Christopher Cantwell and Dale Eaglesham have embarked on a different kind of Captain America story, and the first issue didn’t disappoint. Steve Rogers and Sam Wilson are attempting to track down Cap’s shield sending them on a road trip across the country that has revealed there are local Captain America’s across the country. The second issue kicks off today and it reveals Nichelle Wright, the Captain America of Harrisburg.
It becomes much clearer with this issue that the heroes taking the Captain America name may not have powers, but they are the living embodiment of what Cap’s all about. It’s an intriguing take on the character as he and now others live up to the mantra, “I’m loyal to nothing except the dream.” For that reason, this issue continues to be one of the more patriotic and realistic looks at America via a superhero story. Cantwell isn’t holding back by showing overt racism in front of Cap’s face — that Sam Wilson can see clearly, mind you — or in how vigilante justice is a required element in a land that’s supposed to be free and fair.

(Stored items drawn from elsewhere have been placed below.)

-- ==== Sys2Proof/WellFormed.lean ====
section
/-! DEFINITION. Which instructions an encoding can hold: the operand ranges of spec 30_encoding.md R54. -/

namespace Sys2Proof

/-- A signed operand is an integer in [-128, 127] (R54). -/
def inSignedByte (v : Int) : Bool := decide (-128 ≤ v) && decide (v ≤ 127)

/-- An address operand is in [0, 255] (R54). -/
def inAddressByte (a : Nat) : Bool := decide (a ≤ 255)

/-- Every operand of the instruction is in the range of its field (R54). -/
def Instr.wf : Instr → Bool
  | .halt => true
  | .add a b => inSignedByte a && inSignedByte b
  | .shift n => inSignedByte n
  | .jump n => inSignedByte n
  | .zjump n => inSignedByte n
  | .read addr => inAddressByte addr
  | .write addr => inAddressByte addr
  | .inc n => inSignedByte n
  | .nop => true

/-- The instruction has an encoding: every operand is in range (R54). -/
abbrev Instr.WellFormed (i : Instr) : Prop := i.wf = true

end Sys2Proof
end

The story kicks off with Captain America remembering a field trip he took when he was in the Cub Scouts. It’s a reminder of a time when he almost dishonored a hallowed ground in American history. Even Cap can make mistakes. This leads to Cap and Sam getting back on the road to find his shield, which leads them to a small town with a water problem and the ruckus caused by another local Captain America.

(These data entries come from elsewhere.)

/-- R57: the decoder is the total function of the rule's pseudocode, here in fields of bits. -/
def Obligations.DecodeIsTheOpcodeMap : Prop :=
  ∀ w : Cell,
    (w.toInt = -1 → decode w = some .halt) ∧
    (w.toInt ≠ -1 →
      (w.extractLsb' 16 3 = 1#3 →
        decode w = some (.add (w.extractLsb' 8 8).toInt (w.extractLsb' 0 8).toInt)) ∧
      (w.extractLsb' 16 3 = 2#3 → decode w = some (.shift (w.extractLsb' 8 8).toInt)) ∧
      (w.extractLsb' 16 3 = 3#3 → decode w = some (.jump (w.extractLsb' 8 8).toInt)) ∧
      (w.extractLsb' 16 3 = 4#3 → decode w = some (.zjump (w.extractLsb' 8 8).toInt)) ∧
      (w.extractLsb' 16 3 = 5#3 → decode w = some (.read (w.extractLsb' 8 8).toNat)) ∧
      (w.extractLsb' 16 3 = 6#3 → decode w = some (.write (w.extractLsb' 8 8).toNat)) ∧
      (w.extractLsb' 16 3 = 7#3 → decode w = some (.inc (w.extractLsb' 8 8).toInt)) ∧
      (w.extractLsb' 16 3 = 0#3 → decode w = some .nop)) ∧
    decode w ≠ none

/-- R58, which is the spec's decision D9: bits 23:19, and the operand bytes a kind does not use, do not matter. -/
def Obligations.DecoderIgnoresUnusedBits : Prop :=
  (∀ w w' : Cell, w ≠ haltWord → w' ≠ haltWord → opcodeField w = opcodeField w' →
    (opcodeField w ≠ 0 → op1Field w = op1Field w') → (opcodeField w = 1 → op2Field w = op2Field w') →
    decode w = decode w') ∧
  decode 0x0000FF#24 = some .nop ∧ decode 0x0712FF#24 = some (.inc 18) ∧ decode 0x080000#24 = some .nop ∧
  decode 0xF80000#24 = some .nop

/-- R51, R52, with decision D8 for the place of a single operand: the fields of every assembled word. -/
def Obligations.AssembledWordLayout : Prop :=
  encode .halt = 0xFFFFFF#24 ∧ encode .nop = 0x000000#24 ∧
  (∀ a b : Int, (encode (.add a b)).toNat = 0x010000 + (a % 256).toNat * 256 + (b % 256).toNat) ∧
  (∀ n : Int,
    (encode (.shift n)).toNat = 0x020000 + (n % 256).toNat * 256 ∧
    (encode (.jump n)).toNat = 0x030000 + (n % 256).toNat * 256 ∧
    (encode (.zjump n)).toNat = 0x040000 + (n % 256).toNat * 256 ∧
    (encode (.inc n)).toNat = 0x070000 + (n % 256).toNat * 256) ∧
  (∀ addr : Nat, addr ≤ 255 →
    (encode (.read addr)).toNat = 0x050000 + addr * 256 ∧ (encode (.write addr)).toNat = 0x060000 + addr * 256) ∧
  ∀ i : Instr, i ≠ .halt → (encode i).toNat ≤ 0x7FFFF

/-- R53, R54: whatever the word, the decoded operands are in the ranges of their fields. -/
def Obligations.DecodedInstructionsAreWellFormed : Prop :=
  ∀ (w : Cell) (i : Instr), decode w = some i → i.WellFormed

/-- Sanity: words written out from R55, one of each kind, and the word on which the priority order decides (R56). -/
def Obligations.SampleWordsDecode : Prop :=
  decode 0xFFFFFF#24 = some .halt ∧ decode 0x016432#24 = some (.add 100 50) ∧
  decode 0x02FF00#24 = some (.shift (-1)) ∧ decode 0x03FE00#24 = some (.jump (-2)) ∧
  decode 0x049C00#24 = some (.zjump (-100)) ∧ decode 0x05C800#24 = some (.read 200) ∧
  decode 0x06FF00#24 = some (.write 255) ∧ decode 0x078000#24 = some (.inc (-128)) ∧
  decode 0x07FFFF#24 = some (.inc (-1)) ∧ decode 0x000000#24 = some .nop

/-- R66, R67 (and decision D13 for addresses): a matched line assembles exactly when its operands are in range, and then
to the word of the instruction it spells. -/
def Obligations.LineAssemblesIffOperandsInRange : Prop :=
  ∀ (k : Kind) (ops : List Int) (w : Cell),
    assembleOperands k ops = some w ↔
      ∃ i : Instr, i.WellFormed ∧ i.kind = k ∧ i.operands = ops ∧ w = encode i

/-- R68, first sentence: the first line that matches no pattern rejects the program, by its 1-based line number, blank
and comment lines counted. -/
def Obligations.FirstUnmatchedLineIsReported : Prop :=
  ∀ (before : List (List Char)) (bad : List Char) (after : List (List Char)),
    (∀ l ∈ before, isBlank (stripComment l) = true ∨
      ∃ k ops w, parseLine (stripComment l) = some (k, ops) ∧ assembleOperands k ops = some w) →
    isBlank (stripComment bad) = false → parseLine (stripComment bad) = none →
    assembleLines 1 (before ++ bad :: after) = .rejected (.invalidLine (before.length + 1))

/-- R64, R65 (with decisions D14 and C8): a comment-stripped line matches a kind with these operands exactly when it is the
kind's mnemonic and a decimal literal of each operand, each after exactly one space. The mnemonics are R64's, in the
priority order, and every instruction has its kind's number of operands. -/
def Obligations.LineMatchesExactlyItsSpellings : Prop :=
  (∀ (line : List Char) (k : Kind) (ops : List Int), parseLine line = some (k, ops) ↔ Spells line k ops) ∧
  Kind.priority.map mnemonicOf =
    [['H', 'A', 'L', 'T'], ['A', 'D', 'D'], ['S', 'H', 'I', 'F', 'T'], ['J', 'U', 'M', 'P'], ['Z', 'J', 'U', 'M', 'P'],
      ['R', 'E', 'A', 'D'], ['W', 'R', 'I', 'T', 'E'], ['I', 'N', 'C'], ['N', 'O', 'P']] ∧
  ∀ i : Instr, i.operands.length = arityOf i.kind

/-- R62, R63, R66 (with decisions D14, D20 and C8, and log entry 5 for the white space): a text whose lines are each blank,
or carry a well-formed instruction, assembles to the words of its instructions, in order. -/
def Obligations.ProgramAssemblesToItsWordsInOrder : Prop :=
  ∀ source : List (List Char × Option Instr),
    (∀ p ∈ source, '\n' ∉ p.1) →
    (∀ p ∈ source, p.2 = none → isBlank (stripComment p.1) = true) →
    (∀ p ∈ source, ∀ i, p.2 = some i → i.WellFormed ∧ SourceLine p.1 i) →
    assemble (List.intercalate ['\n'] (source.map Prod.fst)) =
      .words ((source.filterMap Prod.snd).map encode)

/-- R69: a program of blank and comment lines only assembles to a memory of zero cells, which are NOPs. -/
def Obligations.BlankProgramIsAllZeroCells : Prop :=
  ∀ (text : List Char) (excess budget : Int),
    (∀ l ∈ splitOnChar '\n' text, isBlank (stripComment l) = true) → 0 < excess → 0 < budget →
    ∃ s, constructText text excess budget = .machine s ∧ s.cfg.progLen = 0 ∧ (s.cfg.memLen : Int) = excess ∧
      ∀ a, memRead s.mem a = 0 ∧ decode (memRead s.mem a) = some .nop

/-! ## Construction and the invariant -/

/-- R19: what construction leaves in every piece of state. -/
def Obligations.ConstructionLeavesResetValues : Prop :=
  ∀ (words : List Cell) (excess budget : Int), 0 < excess → 0 < budget →
    ∃ s, construct words excess budget = .machine s ∧
      s.acc = 0 ∧ s.pc = 0 ∧ s.running = true ∧ s.fault = none ∧ s.icount = 0 ∧ s.log = [] ∧
      (s.cfg.memLen : Int) = words.length + excess ∧ (s.cfg.budget : Int) = budget ∧
      (∀ (k : Nat) (h : k < words.length), memRead s.mem k = words[k]) ∧
      ∀ k : Nat, words.length ≤ k → memRead s.mem k = 0

/-- R2, R180: construction from words fails exactly on a non-positive parameter. -/
def Obligations.ConstructionRejectsNonPositive : Prop :=
  ∀ (words : List Cell) (excess budget : Int),
    (∃ why, construct words excess budget = .rejected why) ↔ excess ≤ 0 ∨ budget ≤ 0

/-- The reset state meets the invariant. Its parameters are log entry 1's choice. -/
def Obligations.ResetMeetsInvariant : Prop := State.reset.Inv

/-- Every constructed machine meets the invariant. -/
def Obligations.ConstructedMachineMeetsInvariant : Prop :=
  ∀ (words : List Cell) (excess budget : Int) (s : State), construct words excess budget = .machine s → s.Inv

/-- R13, R16, R18, R36, R82, R151: every step keeps the invariant, in both values of FAULT_COMMIT. -/
def Obligations.StepKeepsInvariant : Prop := ∀ s t : State, s.Inv → step s = .next t → t.Inv

/-- A step from a state of a run always answers a next state: the model's one fault needs a `pc` on no cell (R13). -/
def Obligations.StepNeverStopsInARun : Prop := ∀ s : State, s.Inv → ∃ t, step s = .next t

/-- R159, R150: every instruction may be executed in every state and answers a next state; a run-time failure is one. -/
def Obligations.EveryInstructionAnswersNext : Prop := ∀ (i : Instr) (s : State), ∃ t, exec i s = .next t

/-! ## The engine -/

/-- R81: with the run going on and `pc` on a cell that decodes, a step is the execution of that instruction. -/
def Obligations.StepRunsDecodedInstruction : Prop :=
  ∀ (s : State) (i : Instr), live s = true → PcOnCell s → decode (memRead s.mem s.pc.toInt.toNat) = some i →
    step s = exec i s

/-- R165, and log entry 2 for the form: once the run has halted, failed or used its budget, a step changes nothing. -/
def Obligations.EndedRunKeepsItsState : Prop :=
  ∀ s : State, (s.running = false ∨ s.fault.isSome = true ∨ s.cfg.budget ≤ s.icount) → step s = .next s

/-- R82: a run that no longer goes on has ended in exactly one of the three ways of the table, told apart by the state. -/
def Obligations.RunEndsInOneOfThreeWays : Prop :=
  (∀ s : State, s.Inv → live s = false →
    (s.fault = none ∧ s.running = false ∧ outcomeOf s = some .halted) ∨
    (s.fault = none ∧ s.running = true ∧ s.icount = s.cfg.budget ∧ outcomeOf s = some .budgetExhausted) ∨
    ∃ r, s.fault = some r ∧ outcomeOf s = some (.failed r)) ∧
  (∀ s : State, outcomeOf s = none ↔ live s = true) ∧
  (∀ s : State, s.fault = none → s.running = false → s.icount = s.cfg.budget → outcomeOf s = some .halted) ∧
  messageText .halted = "HALT instruction reached" ∧
  messageText .budgetExhausted = "Maximum instruction number reached" ∧
  ∀ r : FaultRecord, ∃ detail : String,
    messageText (.failed r) = "Error running line " ++ toString r.fpc.toInt ++ ":\n" ++ detail

/-- R83: each iteration either counts one or sets the fault record, and every run ends within BUDGET iterations. -/
def Obligations.EveryRunEnds : Prop :=
  (∀ s : State, s.Inv → live s = true →
    ∃ t, step s = .next t ∧
      ((t.icount = s.icount + 1 ∧ t.fault = none) ∨ (t.icount = s.icount ∧ t.fault.isSome = true))) ∧
  ∀ s : State, s.Inv → ∃ t, run s = .next t ∧ live t = false ∧ (outcomeOf t).isSome = true ∧ t.Inv ∧ t.cfg = s.cfg ∧
    ∀ k, s.cfg.budget ≤ k → runLoop k s = .next t

/-- R16 (its unbounded width is decision D15): a completed step counts one, HALT included, and a failing step none. -/
def Obligations.StepCountsCompletedInstructions : Prop :=
  ∀ s t : State, live s = true → step s = .next t →
    t.icount ≤ t.cfg.budget ∧
    ((t.fault = none ∧ t.icount = s.icount + 1) ∨ (t.fault ≠ none ∧ t.icount = s.icount))

/-- R94, R154, which is the spec's decision D5: with FAULT_COMMIT = precise a failing step changes the fault record and
nothing else. -/
def Obligations.FailingStepCommitsOnlyTheRecord : Prop :=
  ∀ s t : State, s.cfg.faultCommit = .precise → live s = true → step s = .next t → t.fault ≠ none →
    ∃ c, t = recorded s c

/-- D5's alternative, FAULT_COMMIT = effect_first: a failing step still keeps `pc`, the count and the run flag, and where
the `pc` update fails it keeps the effect that came before: for each of the five kinds D5 names, the fault record and that
effect are all that changes. -/
def Obligations.EffectFirstKeepsTheEffect : Prop :=
  (∀ s t : State, s.cfg.faultCommit = .effectFirst → live s = true → step s = .next t → t.fault ≠ none →
    t.pc = s.pc ∧ t.icount = s.icount ∧ t.running = s.running ∧ t.cfg = s.cfg) ∧
  ∀ s : State, s.cfg.faultCommit = .effectFirst → PcOnCell s → ¬ TargetInReach s 1 →
    (∀ a b : Int,
      exec (.add a b) s =
        .next { recorded s (.pcOutOfBounds (truncate9 (s.pc.toInt + 1))) with acc := truncate9 (a + b) }) ∧
    (∀ n : Int, ∃ r : Word9,
      exec (.shift n) s = .next { recorded s (.pcOutOfBounds (truncate9 (s.pc.toInt + 1))) with acc := r } ∧
      (n = 0 → r = s.acc) ∧ (n < 0 → r = truncate9 (s.acc.toInt * 2 ^ (-n).toNat)) ∧
      (0 < n → r = truncate9 (s.acc.toInt % 2 ^ s.cfg.shiftW / 2 ^ n.toNat))) ∧
    (∀ n : Int,
      exec (.inc n) s =
        .next { recorded s (.pcOutOfBounds (truncate9 (s.pc.toInt + 1))) with acc := truncate9 (s.acc.toInt + n) }) ∧
    (∀ addr : Nat, addr < s.cfg.memLen →
      exec (.read addr) s =
        .next { recorded s (.pcOutOfBounds (truncate9 (s.pc.toInt + 1))) with
          acc := truncate9 (memRead s.mem addr).toInt }) ∧
    ∀ addr : Nat, addr < s.cfg.memLen →
      ∃ t, exec (.write addr) s = .next t ∧
        t = { recorded s (.pcOutOfBounds (truncate9 (s.pc.toInt + 1))) with mem := t.mem, log := t.log } ∧
        memRead t.mem addr = cellOfAcc s.acc ∧ (∀ a, a ≠ addr → memRead t.mem a = memRead s.mem a) ∧
        tableGet t.log addr = some s.acc ∧ ∀ a, a ≠ addr → tableGet t.log a = tableGet s.log a

/-- R86, R153 (with decision D5 where an effect came first): an instruction whose target is out of reach fails with
PcOutOfBounds, records the normalized target and its own `pc`, and is not counted. -/
def Obligations.TargetOutOfReachFails : Prop :=
  ∀ (i : Instr) (s : State), i.WellFormed → i ≠ .halt → PcOnCell s → (∀ a ∈ addressOf i, a < s.cfg.memLen) →
    ¬ TargetInReach s (offsetOf i s) →
    ∃ t, exec i s = .next t ∧
      t.fault = some { cause := .pcOutOfBounds (truncate9 (s.pc.toInt + offsetOf i s)), fpc := s.pc } ∧
      t.pc = s.pc ∧ t.icount = s.icount ∧ t.running = s.running ∧
      (s.cfg.faultCommit = .precise → t = { s with fault := t.fault })

/-- R95, which is the spec's decision D6: READ and WRITE check the address first, whatever the `pc` update would do, and
in both values of FAULT_COMMIT change only the fault record. -/
def Obligations.AddressOutOfBoundsComesFirst : Prop :=
  ∀ (i : Instr) (s : State) (addr : Nat), addressOf i = some addr → s.cfg.memLen ≤ addr →
    exec i s = .next (recorded s (.addrOutOfBounds addr))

The main story quickly zips into superhero territory with some cool fight sequences and some unfamiliar villains. There’s something much bigger going on, and this issue lays the groundwork for who it might be. Meanwhile, Cap and Sam are fearless under fire. Eaglesham draws a great fight sequence, and later a confrontation with an overweight sheriff to perfection.
The introduction of Nichelle Wright is a good one and a reminder heroes like Steve Rogers and Sam Wilson don’t impress her. She’s a bit different from last issue’s hero and you can immediately see it. She only gets three pages of dialogue, but you understand her vibe due to Eagelsham’s art and what she has to say.
Mohale Mashigo writes and Natacha Bustos draws the backup that features Wright’s actions after the events of the issue. That gives the backup a natural start as well as the notion that she won’t stop, ever. Not only do we get to see what types of folks she must deal with, but we get to see the positive side too. We also get to see some impressive gymnastics from the character which Bustos pulls off in some expert posing and an impressive flip over a very tall fence.
The United States of Captain America #2 further progresses a larger plot and mystery afoot. The dream, not just the American dream, is under attack. Cantwell and Eagelsham continue to write a pitch-perfect Captain America while delivering a realistic look at America. It hits on a different set of realities in America intertwined with super-heroics and a fight for the dream.